Last updated: September 23, 2011 - 11:07 am UTC

Version: 11.2..0.2

Viewed 1000+ times

You Asked

I have a question that might be of general interest.

I need to build, for a potentially large dynamic table (where the columns are defined by our end user), a query that will tell me for a given criteria which columns are entirely null.

I could do that by

    SELECT COUNT(COL1),....COUNT(COLN)
      FROM TABLE_NAME
     WHERE (some user-supplied filter criteria)


If the criteria does not allow the use of an index, this will end up scanning the entire table, to return values I don't really care about (other than that they are not zero).

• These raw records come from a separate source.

-- ==== Sys2Proof/Proofs/ListSteps.lean ====
section
/-! SUPPORT. How the scan list reaches an entry and how the entry at its cursor takes an outcome (R148 to R156, R159). -/

namespace Sys2Proof.Machine

/-! ### Changes of the list state (R162) -/

section
variable {s : State}

theorem State.setListState_eq_markWhen (s : State) (x : ListState) :
    s.setListState x
      = ({ s with list := { s.list with state := x } } : State).markWhen (listChangeNoted s.list.state x) .list := rfl

/-- A change that R162 has noted marks the list subject. -/
theorem State.setListState_noted {x : ListState} (h : listChangeNoted s.list.state x = true) :
    s.setListState x = ({ s with list := { s.list with state := x } } : State).mark .list := by
  rw [State.setListState_eq_markWhen, h]
  rfl

/-- A change between RUNNING and PAUSED marks nothing. -/
theorem State.setListState_unnoted {x : ListState} (h : listChangeNoted s.list.state x = false) :
    s.setListState x = { s with list := { s.list with state := x } } := by
  rw [State.setListState_eq_markWhen, h]
  rfl

/-- The list FAULTED at its cursor, with its record and its mark. -/
def State.faultedAt (k : ListErrorKind) (n : Option NodeId) (s : State) : State :=
  ({ s with
      list :=
        { s.list.stopLimit with
          state := .faulted, stopError := some ⟨s.list.cursor, k, n, s.now⟩ } } : State).mark .list

/-- An error stops a RUNNING list (R156). -/
theorem State.faultList_of_running (k : ListErrorKind) (n : Option NodeId) (hr : s.list.state = .running) :
    s.faultList k n = s.faultedAt k n :=
  State.setListState_noted (congrArg (listChangeNoted · .faulted) hr)

/-- A list that becomes IDLE from any other state marks its subject. -/
theorem State.setListState_idle (h : s.list.state ≠ .idle) :
    s.setListState .idle = ({ s with list := { s.list with state := .idle } } : State).mark .list := by
  refine State.setListState_noted ?_
  cases hs : s.list.state with
  | idle => exact absurd hs h
  | running | paused | done | faulted => rfl

end

/-! ### Reaching an entry (R148) -/

/-- The list at an entry of no RUN: the cursor there, nothing remaining and no progress, no JUMP in a row. -/
def ScanList.arrive (i : Nat) (l : ScanList) : ScanList :=
  { l with cursor := i, remaining := none, progress := .absent, jumpRun := 0 }

section
variable {s : State} {fuel : Nat}

theorem State.reach_poll {n : NodeId} {w d : Bool} (h : s.list.entry s.list.cursor = .poll n w d) :
    s.reach (fuel + 1) = { s with list := s.list.arrive s.list.cursor } := by
  rw [State.reach, h]
  rfl

theorem State.reach_run {n : NodeId} {c : Nat} {m : RunMode} {d : Bool}
    (h : s.list.entry s.list.cursor = .run n c m d) :
    s.reach (fuel + 1)
      = { s with
          list :=
            { s.list.arrive s.list.cursor with remaining := some (runCount n c m), progress := runProgress n m } } := by
  rw [State.reach, h]
  rfl

theorem State.reach_pause {ms : Nat} (h : s.list.entry s.list.cursor = .pause ms) :
    s.reach (fuel + 1)
      = ({ s with list := { s.list.arrive s.list.cursor with pauseStart := some s.clockMs } } : State).setListState
          .paused := by
  rw [State.reach, h]
  rfl

theorem State.reach_halt (h : s.list.entry s.list.cursor = .halt) :
    s.reach (fuel + 1) = ({ s with list := s.list.arrive s.list.cursor } : State).setListState .done := by
  rw [State.reach, h]
  rfl

/-- The 256th JUMP in a row is an error. -/
theorem State.reach_lastJump {j r : Nat} (h : s.list.entry s.list.cursor = .jump j) (hr : s.list.jumpRun + 1 = r)
    (hlast : 256 ≤ r) :
    s.reach (fuel + 1)
      = ({ s with list := { s.list.arrive s.list.cursor with jumpRun := r } } : State).faultList .jumpLoop none := by
  subst hr
  rw [State.reach, h]
  exact if_pos hlast

/-- A JUMP before the 256th in a row is followed. -/
theorem State.reach_jump {j : Nat} (h : s.list.entry s.list.cursor = .jump j) (hmore : s.list.jumpRun + 1 < 256) :
    s.reach (fuel + 1)
      = ({ s with list := { s.list.arrive j with jumpRun := s.list.jumpRun + 1 } } : State).reach fuel := by
  rw [State.reach, h]
  exact if_neg (Nat.not_le.mpr hmore)

/-- What an entry is reached with does not depend on the progress of the one before. -/
theorem State.reach_progress (s : State) (p : Progress) (fuel : Nat) :
    (s.withList fun l => { l with progress := p }).reach (fuel + 1) = s.reach (fuel + 1) := by
  let t : State := s.withList fun l => { l with progress := p }
  cases he : s.list.entry s.list.cursor with
  | poll n w d => exact (State.reach_poll (s := t) he).trans (State.reach_poll he).symm
  | run n c m d => exact (State.reach_run (s := t) he).trans (State.reach_run he).symm
  | pause ms => exact (State.reach_pause (s := t) he).trans (State.reach_pause he).symm
  | halt => exact (State.reach_halt (s := t) he).trans (State.reach_halt he).symm
  | jump j =>
    by_cases hlast : 256 ≤ s.list.jumpRun + 1
    · exact (State.reach_lastJump (s := t) he rfl hlast).trans (State.reach_lastJump he rfl hlast).symm
    · have hmore : s.list.jumpRun + 1 < 256 := Nat.lt_of_not_le hlast
      exact (State.reach_jump (s := t) he hmore).trans (State.reach_jump he hmore).symm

I'm wondering if there is a smarter way that might not have to table scan the entire table. What I was sort of hoping for would be a scan that could stop looking at a column once it found that there was some non-null value there. Once it found a non-null value in every selected column it could stop before looking at every row.

I suppose I could say

    WITH X AS (
       SELECT * FROM TABLE_NAME
        WHERE (criteria)
              )
    SELECT 
        CASE WHEN EXISTS (
              SELECT * 
                FROM X 
               WHERE COL1 IS NOT NULL) THEN 1 
             ELSE 0 END,   
      ...
        CASE WHEN EXISTS (
              SELECT * 
                FROM X 
               WHERE COLN IS NOT NULL) THEN 1 
             ELSE 0 END   
      FROM DUAL


That expresses that all I care about is that some value exists in the given column, but the explain plan for that shows that Oracle create a temporary table with just the rows that match the criteria, which is not going to be better than the simple COUNT() approach.

Since I don't know all of the possible criteria a user could request, I don't think a materialized view would help.

I'm guessing a user-defined aggregate function would probably perform worse than the built-in COUNT().


Thanks,

Mark Z.






and Tom said...

I cannot think of a method other than procedurally processing the data -

for x in (select nvl2(c1,1,0) c1, nvl2(c2,1,0) c2, ... from t where ... )
loop
   l_c(1) := greatest( x.c1, l_c(1) );
   l_c(2) := greatest( x.c2, l_c(2) );
   ....
   total := 0;
   for i in 1 .. l_c.count loop total := total + l_c(i); end loop;
   exit when total = number_of_columns;
end loop;


or something similar.


Unless this table was in the tens of millions of rows - I would not consider doing that however. We are pretty good at scanning... It can be brutally efficient.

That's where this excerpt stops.